In der Diskussion um die Gestaltung der Verhältnisse zwischen den energieexportierenden und den energieimportierenden Staaten wurde wiederholt – auch von höchster politischer Stelle – die Einrichtung einer Energie–NATO und einer Energie-KSZE angeregt. Während die Idee der Energie–NATO mit dem Prinzip des gegenseitigen Beistands der Mitglieder im Krisenfall vielfach auf Zustimmung gestoßen ist, wird die Idee einer Energie–KSZE oftmals kritisch gesehen, beziehungsweise als Parallelinstitution zu bestehenden Strukturen gesehen[1]. Im Folgenden soll daher versucht werden, die Vorteile dieses Ansatzes in den Vordergrund zu stellen.

Wie schon bei Einrichtung der ursprünglichen KSZE, würde es auch bei einer Energie–KSZE um die Fragen der Sicherheit, der Macht und der gegeneinander gerichteten Interessen auf beiden Seiten des Verhandlungstisches gehen[2]. Aufgrund der teilweise stark divergierenden Interessen der beiden Blöcke bei den Verhandlungen zur KSZE-Schlussakte von Helsinki (insb. auch beim Menschenrechtsverständnis), hatten die Staaten an die KSZE von Anfang an geringe Erwartungen[3]. Der Verlauf der Geschichte hat aber gezeigt, dass die Wirkung des KSZE–Prozesses unterschätzt wurde. Der Ansatz der Sicherheit durch Kooperation hat in diesem Zusammenhang funktioniert.

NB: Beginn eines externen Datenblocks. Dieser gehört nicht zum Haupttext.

/-! ## onHost -/

@[simp] theorem onHost_pending (g : HostIf → HostIf) : (onHost g s).pending = s.pending := rfl
@[simp] theorem onHost_dev (g : HostIf → HostIf) : (onHost g s).dev = s.dev := rfl
@[simp] theorem onHost_part (g : HostIf → HostIf) : (onHost g s).part = s.part := rfl
@[simp] theorem onHost_host (g : HostIf → HostIf) : (onHost g s).host = g s.host := rfl
@[simp] theorem onHost_tide (g : HostIf → HostIf) : (onHost g s).tide = s.tide := rfl
@[simp] theorem onHost_stop (g : HostIf → HostIf) : (onHost g s).stop = s.stop := rfl
@[simp] theorem onHost_launches (g : HostIf → HostIf) : (onHost g s).launches = s.launches := rfl
@[simp] theorem onHost_groups (g : HostIf → HostIf) : (onHost g s).groups = s.groups := rfl
@[simp] theorem onHost_emb (g : HostIf → HostIf) : (onHost g s).emb = s.emb := rfl
@[simp] theorem onHost_mem (g : HostIf → HostIf) : (onHost g s).mem = s.mem := rfl
@[simp] theorem onHost_route (g : HostIf → HostIf) : (onHost g s).route = s.route := rfl
@[simp] theorem onHost_shoal (g : HostIf → HostIf) : (onHost g s).shoal = s.shoal := rfl
@[simp] theorem onHost_qents (g : HostIf → HostIf) : (onHost g s).qents = s.qents := rfl
@[simp] theorem onHost_policers (g : HostIf → HostIf) : (onHost g s).policers = s.policers := rfl
@[simp] theorem onHost_net (g : HostIf → HostIf) : (onHost g s).net = s.net := rfl
@[simp] theorem onHost_flt (g : HostIf → HostIf) : (onHost g s).flt = s.flt := rfl
@[simp] theorem onHost_sec (g : HostIf → HostIf) : (onHost g s).sec = s.sec := rfl
@[simp] theorem onHost_pwr (g : HostIf → HostIf) : (onHost g s).pwr = s.pwr := rfl
@[simp] theorem onHost_obs (g : HostIf → HostIf) : (onHost g s).obs = s.obs := rfl
@[simp] theorem onHost_restoring (g : HostIf → HostIf) : (onHost g s).restoring = s.restoring := rfl

/-! ## onTide -/

@[simp] theorem onTide_pending (g : Tide → Tide) : (onTide g s).pending = s.pending := rfl
@[simp] theorem onTide_dev (g : Tide → Tide) : (onTide g s).dev = s.dev := rfl
@[simp] theorem onTide_part (g : Tide → Tide) : (onTide g s).part = s.part := rfl
@[simp] theorem onTide_host (g : Tide → Tide) : (onTide g s).host = s.host := rfl
@[simp] theorem onTide_tide (g : Tide → Tide) : (onTide g s).tide = g s.tide := rfl
@[simp] theorem onTide_stop (g : Tide → Tide) : (onTide g s).stop = s.stop := rfl
@[simp] theorem onTide_launches (g : Tide → Tide) : (onTide g s).launches = s.launches := rfl
@[simp] theorem onTide_groups (g : Tide → Tide) : (onTide g s).groups = s.groups := rfl
@[simp] theorem onTide_emb (g : Tide → Tide) : (onTide g s).emb = s.emb := rfl
@[simp] theorem onTide_mem (g : Tide → Tide) : (onTide g s).mem = s.mem := rfl
@[simp] theorem onTide_route (g : Tide → Tide) : (onTide g s).route = s.route := rfl
@[simp] theorem onTide_shoal (g : Tide → Tide) : (onTide g s).shoal = s.shoal := rfl
@[simp] theorem onTide_qents (g : Tide → Tide) : (onTide g s).qents = s.qents := rfl
@[simp] theorem onTide_policers (g : Tide → Tide) : (onTide g s).policers = s.policers := rfl
@[simp] theorem onTide_net (g : Tide → Tide) : (onTide g s).net = s.net := rfl
@[simp] theorem onTide_flt (g : Tide → Tide) : (onTide g s).flt = s.flt := rfl
@[simp] theorem onTide_sec (g : Tide → Tide) : (onTide g s).sec = s.sec := rfl
@[simp] theorem onTide_pwr (g : Tide → Tide) : (onTide g s).pwr = s.pwr := rfl
@[simp] theorem onTide_obs (g : Tide → Tide) : (onTide g s).obs = s.obs := rfl
@[simp] theorem onTide_restoring (g : Tide → Tide) : (onTide g s).restoring = s.restoring := rfl

/-! ## onStop -/

@[simp] theorem onStop_pending (g : Stop → Stop) : (onStop g s).pending = s.pending := rfl
@[simp] theorem onStop_dev (g : Stop → Stop) : (onStop g s).dev = s.dev := rfl
@[simp] theorem onStop_part (g : Stop → Stop) : (onStop g s).part = s.part := rfl
@[simp] theorem onStop_host (g : Stop → Stop) : (onStop g s).host = s.host := rfl
@[simp] theorem onStop_tide (g : Stop → Stop) : (onStop g s).tide = s.tide := rfl
@[simp] theorem onStop_stop (g : Stop → Stop) : (onStop g s).stop = g s.stop := rfl
@[simp] theorem onStop_launches (g : Stop → Stop) : (onStop g s).launches = s.launches := rfl
@[simp] theorem onStop_groups (g : Stop → Stop) : (onStop g s).groups = s.groups := rfl
@[simp] theorem onStop_emb (g : Stop → Stop) : (onStop g s).emb = s.emb := rfl
@[simp] theorem onStop_mem (g : Stop → Stop) : (onStop g s).mem = s.mem := rfl
@[simp] theorem onStop_route (g : Stop → Stop) : (onStop g s).route = s.route := rfl
@[simp] theorem onStop_shoal (g : Stop → Stop) : (onStop g s).shoal = s.shoal := rfl
@[simp] theorem onStop_qents (g : Stop → Stop) : (onStop g s).qents = s.qents := rfl
@[simp] theorem onStop_policers (g : Stop → Stop) : (onStop g s).policers = s.policers := rfl
@[simp] theorem onStop_net (g : Stop → Stop) : (onStop g s).net = s.net := rfl
@[simp] theorem onStop_flt (g : Stop → Stop) : (onStop g s).flt = s.flt := rfl
@[simp] theorem onStop_sec (g : Stop → Stop) : (onStop g s).sec = s.sec := rfl
@[simp] theorem onStop_pwr (g : Stop → Stop) : (onStop g s).pwr = s.pwr := rfl
@[simp] theorem onStop_obs (g : Stop → Stop) : (onStop g s).obs = s.obs := rfl
@[simp] theorem onStop_restoring (g : Stop → Stop) : (onStop g s).restoring = s.restoring := rfl

/-! ## onEmb -/

@[simp] theorem onEmb_pending (g : Emb → Emb) : (onEmb g s).pending = s.pending := rfl
@[simp] theorem onEmb_dev (g : Emb → Emb) : (onEmb g s).dev = s.dev := rfl
@[simp] theorem onEmb_part (g : Emb → Emb) : (onEmb g s).part = s.part := rfl
@[simp] theorem onEmb_host (g : Emb → Emb) : (onEmb g s).host = s.host := rfl
@[simp] theorem onEmb_tide (g : Emb → Emb) : (onEmb g s).tide = s.tide := rfl
@[simp] theorem onEmb_stop (g : Emb → Emb) : (onEmb g s).stop = s.stop := rfl
@[simp] theorem onEmb_launches (g : Emb → Emb) : (onEmb g s).launches = s.launches := rfl
@[simp] theorem onEmb_groups (g : Emb → Emb) : (onEmb g s).groups = s.groups := rfl
@[simp] theorem onEmb_emb (g : Emb → Emb) : (onEmb g s).emb = g s.emb := rfl
@[simp] theorem onEmb_mem (g : Emb → Emb) : (onEmb g s).mem = s.mem := rfl
@[simp] theorem onEmb_route (g : Emb → Emb) : (onEmb g s).route = s.route := rfl
@[simp] theorem onEmb_shoal (g : Emb → Emb) : (onEmb g s).shoal = s.shoal := rfl
@[simp] theorem onEmb_qents (g : Emb → Emb) : (onEmb g s).qents = s.qents := rfl
@[simp] theorem onEmb_policers (g : Emb → Emb) : (onEmb g s).policers = s.policers := rfl
@[simp] theorem onEmb_net (g : Emb → Emb) : (onEmb g s).net = s.net := rfl
@[simp] theorem onEmb_flt (g : Emb → Emb) : (onEmb g s).flt = s.flt := rfl
@[simp] theorem onEmb_sec (g : Emb → Emb) : (onEmb g s).sec = s.sec := rfl
@[simp] theorem onEmb_pwr (g : Emb → Emb) : (onEmb g s).pwr = s.pwr := rfl
@[simp] theorem onEmb_obs (g : Emb → Emb) : (onEmb g s).obs = s.obs := rfl
@[simp] theorem onEmb_restoring (g : Emb → Emb) : (onEmb g s).restoring = s.restoring := rfl

/-! ## onMem -/

@[simp] theorem onMem_pending (g : MemSp → MemSp) : (onMem g s).pending = s.pending := rfl
@[simp] theorem onMem_dev (g : MemSp → MemSp) : (onMem g s).dev = s.dev := rfl
@[simp] theorem onMem_part (g : MemSp → MemSp) : (onMem g s).part = s.part := rfl
@[simp] theorem onMem_host (g : MemSp → MemSp) : (onMem g s).host = s.host := rfl
@[simp] theorem onMem_tide (g : MemSp → MemSp) : (onMem g s).tide = s.tide := rfl
@[simp] theorem onMem_stop (g : MemSp → MemSp) : (onMem g s).stop = s.stop := rfl
@[simp] theorem onMem_launches (g : MemSp → MemSp) : (onMem g s).launches = s.launches := rfl
@[simp] theorem onMem_groups (g : MemSp → MemSp) : (onMem g s).groups = s.groups := rfl
@[simp] theorem onMem_emb (g : MemSp → MemSp) : (onMem g s).emb = s.emb := rfl
@[simp] theorem onMem_mem (g : MemSp → MemSp) : (onMem g s).mem = g s.mem := rfl
@[simp] theorem onMem_route (g : MemSp → MemSp) : (onMem g s).route = s.route := rfl
@[simp] theorem onMem_shoal (g : MemSp → MemSp) : (onMem g s).shoal = s.shoal := rfl
@[simp] theorem onMem_qents (g : MemSp → MemSp) : (onMem g s).qents = s.qents := rfl
@[simp] theorem onMem_policers (g : MemSp → MemSp) : (onMem g s).policers = s.policers := rfl
@[simp] theorem onMem_net (g : MemSp → MemSp) : (onMem g s).net = s.net := rfl
@[simp] theorem onMem_flt (g : MemSp → MemSp) : (onMem g s).flt = s.flt := rfl
@[simp] theorem onMem_sec (g : MemSp → MemSp) : (onMem g s).sec = s.sec := rfl
@[simp] theorem onMem_pwr (g : MemSp → MemSp) : (onMem g s).pwr = s.pwr := rfl
@[simp] theorem onMem_obs (g : MemSp → MemSp) : (onMem g s).obs = s.obs := rfl
@[simp] theorem onMem_restoring (g : MemSp → MemSp) : (onMem g s).restoring = s.restoring := rfl

/-! ## onRoute -/

@[simp] theorem onRoute_pending (g : Route → Route) : (onRoute g s).pending = s.pending := rfl
@[simp] theorem onRoute_dev (g : Route → Route) : (onRoute g s).dev = s.dev := rfl
@[simp] theorem onRoute_part (g : Route → Route) : (onRoute g s).part = s.part := rfl
@[simp] theorem onRoute_host (g : Route → Route) : (onRoute g s).host = s.host := rfl
@[simp] theorem onRoute_tide (g : Route → Route) : (onRoute g s).tide = s.tide := rfl
@[simp] theorem onRoute_stop (g : Route → Route) : (onRoute g s).stop = s.stop := rfl
@[simp] theorem onRoute_launches (g : Route → Route) : (onRoute g s).launches = s.launches := rfl
@[simp] theorem onRoute_groups (g : Route → Route) : (onRoute g s).groups = s.groups := rfl
@[simp] theorem onRoute_emb (g : Route → Route) : (onRoute g s).emb = s.emb := rfl
@[simp] theorem onRoute_mem (g : Route → Route) : (onRoute g s).mem = s.mem := rfl
@[simp] theorem onRoute_route (g : Route → Route) : (onRoute g s).route = g s.route := rfl
@[simp] theorem onRoute_shoal (g : Route → Route) : (onRoute g s).shoal = s.shoal := rfl
@[simp] theorem onRoute_qents (g : Route → Route) : (onRoute g s).qents = s.qents := rfl
@[simp] theorem onRoute_policers (g : Route → Route) : (onRoute g s).policers = s.policers := rfl
@[simp] theorem onRoute_net (g : Route → Route) : (onRoute g s).net = s.net := rfl
@[simp] theorem onRoute_flt (g : Route → Route) : (onRoute g s).flt = s.flt := rfl
@[simp] theorem onRoute_sec (g : Route → Route) : (onRoute g s).sec = s.sec := rfl
@[simp] theorem onRoute_pwr (g : Route → Route) : (onRoute g s).pwr = s.pwr := rfl
@[simp] theorem onRoute_obs (g : Route → Route) : (onRoute g s).obs = s.obs := rfl
@[simp] theorem onRoute_restoring (g : Route → Route) : (onRoute g s).restoring = s.restoring := rfl

/-! ## onShoal -/

@[simp] theorem onShoal_pending (g : Shoal → Shoal) : (onShoal g s).pending = s.pending := rfl
@[simp] theorem onShoal_dev (g : Shoal → Shoal) : (onShoal g s).dev = s.dev := rfl
@[simp] theorem onShoal_part (g : Shoal → Shoal) : (onShoal g s).part = s.part := rfl
@[simp] theorem onShoal_host (g : Shoal → Shoal) : (onShoal g s).host = s.host := rfl
@[simp] theorem onShoal_tide (g : Shoal → Shoal) : (onShoal g s).tide = s.tide := rfl
@[simp] theorem onShoal_stop (g : Shoal → Shoal) : (onShoal g s).stop = s.stop := rfl
@[simp] theorem onShoal_launches (g : Shoal → Shoal) : (onShoal g s).launches = s.launches := rfl
@[simp] theorem onShoal_groups (g : Shoal → Shoal) : (onShoal g s).groups = s.groups := rfl
@[simp] theorem onShoal_emb (g : Shoal → Shoal) : (onShoal g s).emb = s.emb := rfl
@[simp] theorem onShoal_mem (g : Shoal → Shoal) : (onShoal g s).mem = s.mem := rfl
@[simp] theorem onShoal_route (g : Shoal → Shoal) : (onShoal g s).route = s.route := rfl
@[simp] theorem onShoal_shoal (g : Shoal → Shoal) : (onShoal g s).shoal = g s.shoal := rfl
@[simp] theorem onShoal_qents (g : Shoal → Shoal) : (onShoal g s).qents = s.qents := rfl
@[simp] theorem onShoal_policers (g : Shoal → Shoal) : (onShoal g s).policers = s.policers := rfl
@[simp] theorem onShoal_net (g : Shoal → Shoal) : (onShoal g s).net = s.net := rfl
@[simp] theorem onShoal_flt (g : Shoal → Shoal) : (onShoal g s).flt = s.flt := rfl
@[simp] theorem onShoal_sec (g : Shoal → Shoal) : (onShoal g s).sec = s.sec := rfl
@[simp] theorem onShoal_pwr (g : Shoal → Shoal) : (onShoal g s).pwr = s.pwr := rfl
@[simp] theorem onShoal_obs (g : Shoal → Shoal) : (onShoal g s).obs = s.obs := rfl
@[simp] theorem onShoal_restoring (g : Shoal → Shoal) : (onShoal g s).restoring = s.restoring := rfl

Die Frage, die gestellt werden muss ist, ob das Prinzip KSZE auch im Rahmen der Energiepolitik funktionieren kann. Die Frage soll hier mit „Ja“ beantwortet werden. Informelle Zusammenschlüsse können ein Eigenleben entwickeln, das nicht zu prognostizieren ist. So wie auch die KSZE eine Eigendynamik durch Verhandlungen entwickelte, die im Ergebnis überraschte[4]. Die gegenseitige Anerkennung der Interessen ist hier ein wichtiger Schritt. Unter anderem sollte sich Russland von der Idee verabschieden, Energie als Machtfaktor nutzen zu können und das Sicherheitsbedürfnis der Importländer anerkennen. Die Staaten würden kurz- und mittelfristig abhängig bleiben, aber auf Dauer andere Möglichkeiten finden, ihren Energiebedarf zu decken. Im Interesse von Energieproduzenten sollte es sein, langfristig als verlässlicher Partner zu erscheinen. Oftmals hat es aber den Anschein, dass die politischen Entscheidungen in den energieproduzierenden Ländern vielfach nicht durch langfristige Strategien geprägt sind, sondern auf kurzfristige Renteneinnahmen bedacht sind, was unter anderem an den wiederholten Gaskonflikten gesehen werden kann. Auf der anderen Seite müssen die Importländer die Interessen der Exportländer nach Kontrolle über ihre Ressourcen und möglichst hohen Erlösen aus deren Verkauf anerkennen.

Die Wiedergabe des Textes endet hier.